もちろん東京一極集中の現実を考えれば東京都が制定する条例は「規制地域は限定されている」と消極的に受け止めるわけにはいかないが、それでもやはり「全国区」ではない。

筆者はこうした「規制の現実」を踏まえて新型コロナ感染症対策が議論されていないことに違和感を覚える。

最近、全国知事会は国に対して「ロックダウン」の検討を求めたがなぜ彼らは「ロックダウン条例」を制定しないのだろうか。その議論の気配さえない。

巷で話題になっている「路上飲み」など条例での規制ならば世論の反発も小さいのではないか。反発が起きても冒頭の条例を挙げれば世論も消極的ながらも受け入れるのではないか。「もう同種の条例があります。」と都道府県知事が説明すれば良いだけではないか。

全国知事会は他人事のように振る舞うが国がロックダウンとやらを行使した場合、自治体職員は動員されないと思っているのだろうか。

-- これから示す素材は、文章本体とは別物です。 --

-- ==== Sys2Proof/Syntax.lean ====
section
/-!
DEFINITION. The commands and events of the AX8: one constructor of Instr for each row of the opcode table, with the
operands that the sender supplies. Outcomes that the spec leaves to the surroundings (a training result, a signature
check, a measured figure) are operands, so that every outcome is admitted.
-/

namespace Sys2Proof

/-- Ports in the order of TICK_CFG.PARENT: 0 to 3 D2D[0] to D2D[3], 4 SPN[0], 5 SPN[1] (Table 02-14). -/
abbrev PortId := Fin 6

/-- Cells of the comb (Table 01-1). -/
abbrev CellId := Fin 64

/-- Tenant contexts (Table 00-3). -/
abbrev TenantId := BitVec 12

/-- Rings (Table 00-3). -/
abbrev RingId := BitVec 12

/-- Sequences (Table 00-3). -/
abbrev SeqId := BitVec 18

/-- Access paths to the register window (R9). -/
inductive Path where
  /-- Keeper firmware. -/
  | keeper
  /-- Register-access frames on a port. -/
  | port (p : PortId)
  /-- The I3C target. -/
  | i3c
  deriving DecidableEq, Repr

/-- A Toroux frame: header of Table 12-3 and payload. -/
structure Frame where
  typ : Byte
  flags : Byte
  tag : BitVec 16
  src : BitVec 16
  dst : BitVec 16
  len : BitVec 32
  tenant : BitVec 16
  rsv : BitVec 16
  addr : BitVec 64
  aux : BitVec 32
  crc : BitVec 32
  payload : List Byte
  deriving DecidableEq, Repr

/-- The configuration flash (R365): whether SFDP answers, its capacity in bytes, and the bytes of each slot. -/
structure Flash where
  sfdp : Bool
  capacity : Nat
  slots : List (List Byte)
  deriving DecidableEq, Repr

/-- What training one link port found (R306, R309, R313): working modules or lanes, and the HELLO that the partner
sent within 100 µs of the PHY coming up, if any. -/
structure LinkTraining where
  port : PortId
  width : BitVec 16
  hello : Option Frame
  deriving DecidableEq, Repr

/-- A read of the register window by keeper firmware: its offset and its size in bytes (R5, R8). -/
structure WindowRead where
  off : BitVec 24
  size : Nat := 4
  deriving DecidableEq, Repr

/-- Memory that a word in error stands in (Table 15-1): the unit's own memory, a cell's accumulators (R130), its vector
registers and tables (R167) or operand buffers, or a stack behind its on-die code (R304). -/
inductive WordPlace where
  | memory | accumulator | vector | operand | stack
  deriving DecidableEq, Repr

/-- An error report as a unit sends it (R378, Table 15-3): code, reporting unit, address, tenant, sequence,
request and INFO bytes 0x2C to 0x3F as a number; the memory of the word, and whether its code corrected it (R379). -/
structure Report where
  code : Byte
  unit : BitVec 7
  addr : BitVec 64
  tenant : Option TenantId
  seq : Option SeqId
  req : BitVec 32
  info : BitVec 160
  place : WordPlace := .memory
  corrected : Bool := false
  deriving DecidableEq, Repr

/-- A 4 KiB ownership unit: of a cell's memory, or of hive memory (R269). -/
inductive MemPlace where
  | cell (c : CellId) (unit : BitVec 10)
  | hive (unit : BitVec 16)
  deriving DecidableEq, Repr

/-- A cell-memory bank or a hive band (R272). -/
inductive BankId where
  | cell (c : CellId) (bank : Fin 8)
  | hive (band : Fin 7)
  deriving DecidableEq, Repr

/-- What a SEND sends (R191, R28, R196, R199). The spec gives SEND no class fields, so its operands name the data; the values are
those of the request's chain (log 98). -/
inductive SendForm where
  /-- SPLIT 1: the cell's partial frame to the home die. -/
  | partials
  /-- A tile row of the cell's partial output: row of the request, tile of the row. -/
  | rows (row tile : Nat)
  /-- SAVE_STATS: (m, L) of every row of the request and query head of the cell. -/
  | stats
  /-- The cell's part of a BACKWARD's result. -/
  | grads
  /-- The result row to OUT_PORT at OUT_ADDR. -/
  | result
  deriving DecidableEq, Repr

/-- A tick program of an image: OP and bucket, and where its instruction words stand in the image (R86). -/
structure ProgArea where
  op : Nat
  bucket : Nat
  off : Nat
  count : Nat
  deriving DecidableEq, Repr

/-- What the tables of an image hold whose layout the spec does not give (log 10): the element format of the weights and the tick
programs. -/
structure ImageTables where
  wfmt : Nat
  progs : List ProgArea
  deriving DecidableEq, Repr

/-- Instructions of the TAP controller (R328); every other one acts as BYPASS. -/
inductive TapInstr where
  | bypass | idcode | samplePreload | extest | other
  deriving DecidableEq, Repr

動員されるに決まっているではないか。国が行使するロックダウンとは地方自治体を介して、即ち国→都道府県→市町村の経路で国民(住民)に到達するのである。

国がロックダウンとやらを行使しても結局、現場で動くのは自治体職員である。

だったら自治体が率先して「ロックダウン条例」を制定したほうが良い。その方が地域の実情に即した実際的な対応ができる。これは単に実務的な観点から言うのではない。

改憲もせず国が「ロックダウン法」のようなものを制定することは好ましいことではない。現行憲法でロックダウンを正当化できる根拠は「公共の福祉」しかない。もっと言えば「公共の福祉」を大日本帝国憲法の「法律の範囲内」の次元まで拡大解釈するしかない。

国によるロックダウンとは「日本国憲法の大日本帝国憲法化」に他ならない。

国によるロックダウンとはそれほど重大な意味があるのだ。

だから都道府県知事はもっと政治的リスクをとるべきである。「ロックダウン条例」が議論できない都道府県知事とは何者か。知事の強大な権限はパフォーマンス用ではないはずだ。